- To do: Please restate, exactly as written, the lines running from the beginning of the material through the line that has "passed : Bool" in it.

- Input for this task:
-- ==== Sys2Proof/Machine/Script.lean ====
section
/-! DEFINITION. Host scripts (R80), the pseudo-commands (R83), the call protocol (R84). -/

namespace Sys2Proof.Machine

/-- A line of a script: a host action or a check (R80). -/
inductive ScriptLine where
  /-- `RESET`. -/
  | reset
  /-- `ATTACH <W> <H> <bytes>`. -/
  | attach (w h : Nat) (data : List Byte)
  /-- `POKE <a> <v>`. -/
  | poke (a : Nat) (v : Byte)
  /-- `SET <reg> <value>`. -/
  | set (r : Reg) (v : HostValue)
  /-- `<mnemonic>`. -/
  | command (i : Instr)
  /-- `CMD <word>`. -/
  | cmd (w : CmdWord)
  /-- `EXPECT <reg> <value>`. -/
  | expect (r : Reg) (v : HostValue)
  /-- `EXPECT IMG <bytes>`. -/
  | expectImg (data : List Byte)
  deriving DecidableEq, Repr

/-- The host actions of a line (R80). `EXPECT IMG` reads every cell of the image then attached. -/
def ScriptLine.actions (l : ScriptLine) (s : State) : List HostAction :=
  match l with
  | .reset => [.reset]
  | .attach w h data => [.attach w h data]
  | .poke a v => [.imgWrite a v]
  | .set r v => [.write r v]
  | .command i => [.write .cmd (.word (encode i))]
  | .cmd w => [.write .cmd (.word w)]
  | .expect r _ => [.read r]
  | .expectImg _ => (List.range s.imgSize).map HostAction.imgRead

/-- The check of a line, in the state in which the line is reached (R80): what an `EXPECT` reads is what it names. -/
def ScriptLine.holds (l : ScriptLine) (s : State) : Bool :=
  match l with
  | .expect r v => decide (readReg r s = some v)
  | .expectImg data => decide ((List.range s.imgSize).map s.img.read = data)
  | _ => true

/-- Host actions one after another. -/
def performAll (run : Meanings) : List HostAction → State → Host.Outcome State Fault Refusal
  | [], s => .next s
  | a :: as, s =>
    match performAction run a s with
    | .next t => performAll run as t
    | .fault f => .fault f
    | .refused r => .refused r

/-- How a script ended, and whether every check on the way held. -/
structure ScriptResult where
  outcome : Host.Outcome State Fault Refusal
  passed : Bool

/-- A script's lines in order (R80). A check that fails is noted and the script goes on. -/
def runScript (run : Meanings) : List ScriptLine → State → ScriptResult
  | [], s => { outcome := .next s, passed := true }
  | l :: ls, s =>
    match performAll run (l.actions s) s with
    | .next t =>
      let r := runScript run ls t
      { outcome := r.outcome, passed := l.holds s && r.passed }
    | .fault f => { outcome := .fault f, passed := false }
    | .refused r => { outcome := .refused r, passed := false }

/-- `CALL_TOBITS <v>` (R83). -/
def callTobits (v : Byte) : List ScriptLine := [.set .byte (.word v), .command .tobits]

/-- `CALL_FROMBITS <s>` (R83). -/
def callFrombits (b : Bits8) : List ScriptLine := [.set .bits (.bits b), .command .frombits]

/-- `CALL_CAPCHK <n>` (R83). -/
def callCapchk (n : Nat) : List ScriptLine := [.set .plen (.num n), .command .capchk]

/-- `CALL_ENCODE <text> <key>` (R83). -/
def callEncode (t : Text) (k : Key) : List ScriptLine :=
  [.set .msg (.text t), .set .ekey (.key k), .command .encode]

/-- `CALL_DECODE <key>` (R83). -/
def callDecode (k : Key) : List ScriptLine := [.set .dkey (.key k), .command .decode]

/-- What the host makes of `STATUS` after a command (R84): the code of the error raised, or `none` when the command
succeeded and its results may be read. -/
def callError (s : State) : Option (BitVec 3) :=
  if statusState s.status = 2 then some (statusCode s.status) else none

end Sys2Proof.Machine
end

- Completed exercise:
-- ==== Sys2Proof/Machine/Script.lean ====
section
/-! DEFINITION. Host scripts (R80), the pseudo-commands (R83), the call protocol (R84). -/

namespace Sys2Proof.Machine

/-- A line of a script: a host action or a check (R80). -/
inductive ScriptLine where
  /-- `RESET`. -/
  | reset
  /-- `ATTACH <W> <H> <bytes>`. -/
  | attach (w h : Nat) (data : List Byte)
  /-- `POKE <a> <v>`. -/
  | poke (a : Nat) (v : Byte)
  /-- `SET <reg> <value>`. -/
  | set (r : Reg) (v : HostValue)
  /-- `<mnemonic>`. -/
  | command (i : Instr)
  /-- `CMD <word>`. -/
  | cmd (w : CmdWord)
  /-- `EXPECT <reg> <value>`. -/
  | expect (r : Reg) (v : HostValue)
  /-- `EXPECT IMG <bytes>`. -/
  | expectImg (data : List Byte)
  deriving DecidableEq, Repr

/-- The host actions of a line (R80). `EXPECT IMG` reads every cell of the image then attached. -/
def ScriptLine.actions (l : ScriptLine) (s : State) : List HostAction :=
  match l with
  | .reset => [.reset]
  | .attach w h data => [.attach w h data]
  | .poke a v => [.imgWrite a v]
  | .set r v => [.write r v]
  | .command i => [.write .cmd (.word (encode i))]
  | .cmd w => [.write .cmd (.word w)]
  | .expect r _ => [.read r]
  | .expectImg _ => (List.range s.imgSize).map HostAction.imgRead

/-- The check of a line, in the state in which the line is reached (R80): what an `EXPECT` reads is what it names. -/
def ScriptLine.holds (l : ScriptLine) (s : State) : Bool :=
  match l with
  | .expect r v => decide (readReg r s = some v)
  | .expectImg data => decide ((List.range s.imgSize).map s.img.read = data)
  | _ => true

/-- Host actions one after another. -/
def performAll (run : Meanings) : List HostAction → State → Host.Outcome State Fault Refusal
  | [], s => .next s
  | a :: as, s =>
    match performAction run a s with
    | .next t => performAll run as t
    | .fault f => .fault f
    | .refused r => .refused r

/-- How a script ended, and whether every check on the way held. -/
structure ScriptResult where
  outcome : Host.Outcome State Fault Refusal
  passed : Bool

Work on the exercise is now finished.